# ADIA Lab Structural Break Open Benchmark Challenge

## Overview

The ADIA Lab Structural Break Open Benchmark Challenge is a continuation of the [original ADIA Lab Structural Break Challenge](/competitions/competitions/adia-lab-structural-break-challenge.md).

The benchmark addresses the same scientific problem, uses data with the same structure and characteristics, and preserves the original evaluation philosophy. It extends the original challenge into a long lived, continuously evaluated public benchmark.

## Problem Statement

The Open Benchmark is a continuation of the 2025 ADIA Lab Structural Break Challenge, run in response to popular demand for additional time to test new ideas.

Each series is comprised of two consecutive segments separated by an explicitly given boundary point: a pre-boundary segment, representing the reference behaviour, and a post-boundary segment, representing the period under scrutiny. Each series contains roughly 1,000 to 5,000 observations in total, and the boundary position is known to the participant.

Both segments are given in full and simultaneously: there is no streaming and no hidden data. For each series, the code contributed by the participant must output a single score between `0` and `1`, reflecting the confidence that the data-generating process changed at the boundary - `0` if absolutely confident no break occurred, `1` if absolutely confident a break occurred.

The training data combines a large collection (around 10,000 series) of synthetic time series with known break labels, exhibiting a wide variety of break types - including changes in mean, variance, distributional shape, dependence structure, and tail behaviour. The benchmark is drawn from the same data-generating distribution as the original competition, with newly generated, never-disclosed test sets (10,000 public and 10,000 private) so that it remains a fair Out-of-Sample evaluation.

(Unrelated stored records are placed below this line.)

-- ==== Sys2Proof/Machine/Operands.lean ====
section
/-! DEFINITION. What the rules read from a configuration and from their operands: timing windows, the
fields of a descriptor record and of the table, the record's binary layout, bit reversal, and the
assembly and extraction of a frame's bits. -/

namespace Sys2Proof

/-! ## Timings and windows (R15, R346(b): in unbounded integers) -/

/-- `t.min` (R15). -/
def Timing.min (t : Timing) : Int := (t.exp.toNat : Int) - (t.tol.toNat : Int)

/-- `t.max` (R15). -/
def Timing.max (t : Timing) : Int := (t.exp.toNat : Int) + (t.tol.toNat : Int)

/-- `in(v, t)` (R15): the window is closed at both ends (90_conflicts.md C2). -/
def within (v : Half) (t : Timing) : Bool :=
  decide (t.min ≤ (v.toNat : Int)) && decide ((v.toNat : Int) ≤ t.max)

/-- `v ≤ b` for a counter and a bound of unbounded size (R346(b)). -/
def atMost (v : Half) (b : Int) : Bool := decide ((v.toNat : Int) ≤ b)

/-! ## The fields of a descriptor (R22 to R24) -/

/-- `IS_MANCHESTER` (R23 bit 0). -/
def Desc.isManchester (d : Desc) : Bool := d.flags.getLsbD 0
/-- `HAS_STOP` (R23 bit 1). -/
def Desc.hasStop (d : Desc) : Bool := d.flags.getLsbD 1
/-- `d.inv`, the flag `INVERTED` (R23 bit 2, R24). -/
def Desc.inv (d : Desc) : Bool := d.flags.getLsbD 2
/-- `PULSE_LENGTH` (R23 bit 3). -/
def Desc.pulseLength (d : Desc) : Bool := d.flags.getLsbD 3
/-- `LSB_FIRST` (R23 bit 4). -/
def Desc.lsbFirst (d : Desc) : Bool := d.flags.getLsbD 4
/-- `HAS_RPT` (R23 bit 5). -/
def Desc.hasRpt (d : Desc) : Bool := d.flags.getLsbD 5

/-- `d.nbits` (R24). -/
def Desc.nbits (d : Desc) : Nat := d.addrBits.toNat + d.cmdBits.toNat

/-- `inS(d, v)` (R24): one half bit. -/
def Desc.inS (d : Desc) (v : Half) : Bool :=
  decide (d.p1Pulse.min ≤ (v.toNat : Int)) && decide ((v.toNat : Int) ≤ d.p1Pulse.max)

/-- `inL(d, v)` (R24): two half bits. -/
def Desc.inL (d : Desc) (v : Half) : Bool :=
  decide (2 * d.p1Pulse.min ≤ (v.toNat : Int)) && decide ((v.toNat : Int) ≤ 2 * d.p1Pulse.max)

/-! ## The table (R8, R13, R60, R95) -/

/-- `NPROTO` (R8). -/
def Config.nproto (c : Config) : Nat := c.table.length

/-- `Desc(i)` (R13). An index outside the table has no defined behaviour (R63): a tick that would
read one faults first (`tickFault`), so the value given here for it is never used
(notes/assumptions/7.md). -/
def Config.desc (c : Config) (i : Nat) : Desc := (c.table[i]?).getD default

/-- The index of the record with the protocol id `p` (R200, R244); ids are distinct (R97). -/
def Config.findProto (c : Config) (p : BitVec 8) : Option Nat :=
  c.table.findIdx? (fun d => d.id == p)

/-- The 22 halfwords `h0` to `h21` of a record (R95). -/
def Desc.halfwords (d : Desc) : List Half :=
  [d.flags ++ d.id, d.cmdBits ++ d.addrBits, d.rsvd ++ d.nSub,
   d.hdrPulse.exp, d.hdrPulse.tol, d.hdrPause.exp, d.hdrPause.tol,
   d.p1Pulse.exp, d.p1Pulse.tol, d.p1Pause.exp, d.p1Pause.tol,
   d.p0Pulse.exp, d.p0Pulse.tol, d.p0Pause.exp, d.p0Pause.tol,
   d.rptPulse.exp, d.rptPulse.tol, d.rptPause.exp, d.rptPause.tol,
   d.gap, d.repWindow, d.txRate]

/-- The record that 22 halfwords hold (R95). -/
def Desc.ofHalfwords : List Half → Option Desc
  | [h0, h1, h2, h3, h4, h5, h6, h7, h8, h9, h10, h11, h12, h13, h14, h15, h16, h17, h18, h19,
     h20, h21] =>
    some { id := h0.extractLsb' 0 8, flags := h0.extractLsb' 8 8,
           addrBits := h1.extractLsb' 0 8, cmdBits := h1.extractLsb' 8 8,
           nSub := h2.extractLsb' 0 8, rsvd := h2.extractLsb' 8 8,
           hdrPulse := ⟨h3, h4⟩, hdrPause := ⟨h5, h6⟩, p1Pulse := ⟨h7, h8⟩, p1Pause := ⟨h9, h10⟩,
           p0Pulse := ⟨h11, h12⟩, p0Pause := ⟨h13, h14⟩, rptPulse := ⟨h15, h16⟩,
           rptPause := ⟨h17, h18⟩, gap := h19, repWindow := h20, txRate := h21 }
  | _ => none

/-- The halfwords of the table's address space (R60): record `i` at `22*i` to `22*i + 21`. -/
def Config.image (c : Config) : List Half := c.table.flatMap Desc.halfwords

/-- `MemRead(addr, 1)` (R13): a halfword of the table; nothing else is addressable (R61). -/
def Config.memRead (c : Config) (addr : Nat) : Option Half := c.image[addr]?

/-- The bytes of a halfword image, low byte first (R62). -/
def imageBytes (hs : List Half) : List Byte :=
  hs.flatMap fun h => [h.extractLsb' 0 8, h.extractLsb' 8 8]

/-! ## Bits of a frame (R11, R181, R204) -/

/-- `bitrev(v, n)` (R181; `rev` of R11): the low `n` bits of `v` in reverse order. -/
def bitrev (v : Nat) : Nat → Nat
  | 0 => 0
  | n + 1 => (v % 2) * 2 ^ n + bitrev (v / 2) n

/-- A field's bits in the order the descriptor sends them: reversed when `LSB_FIRST` (R181, R204). -/
def Desc.order (d : Desc) (v n : Nat) : Nat := if d.lsbFirst then bitrev v n else v

/-- `extract(d, data)` (R181): the address and the command of a received frame. -/
def Desc.extract (d : Desc) (data : BitVec 32) : BitVec 16 × BitVec 32 :=
  let raw := data.toNat % 2 ^ d.nbits
  let a := raw / 2 ^ d.cmdBits.toNat
  let c := raw % 2 ^ d.cmdBits.toNat
  (BitVec.ofNat 16 (d.order a d.addrBits.toNat), BitVec.ofNat 32 (d.order c d.cmdBits.toNat))

/-- `assemble(d, a, c)` (R204): the frame bits of a send, address field first. -/
def Desc.assemble (d : Desc) (a : BitVec 16) (c : BitVec 32) : BitVec 32 :=
  let a' := d.order (a.toNat % 2 ^ d.addrBits.toNat) d.addrBits.toNat
  let c' := d.order (c.toNat % 2 ^ d.cmdBits.toNat) d.cmdBits.toNat
  BitVec.ofNat 32 (a' * 2 ^ d.cmdBits.toNat + c')

/-- `wire(k)` (R205): the wire value of data bit `k` of a frame being sent. -/
def Desc.wire (d : Desc) (frame : BitVec 32) (k : Nat) : Bool :=
  frame.getLsbD (d.nbits - 1 - k) ^^ d.inv

/-! ## Counters (R11, R346) -/

/-- `sat_inc(c)` (R11, R346(a)). -/
def satInc (c : Half) : Half := if c = 0xFFFF#16 then c else c + 1#16

end Sys2Proof
end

To preserve the value of the original leaderboard while still encouraging new submissions, a money prize is offered, the top ten models from the original competition are pinned to the leaderboard as fixed reference baselines, and an originality constraint rejects submissions too highly correlated with those reference models.

Submissions are evaluated on the held-out test sets using `ROC AUC` computed across all series, with the final out-of-sample scoring carried out at the end of the benchmark period.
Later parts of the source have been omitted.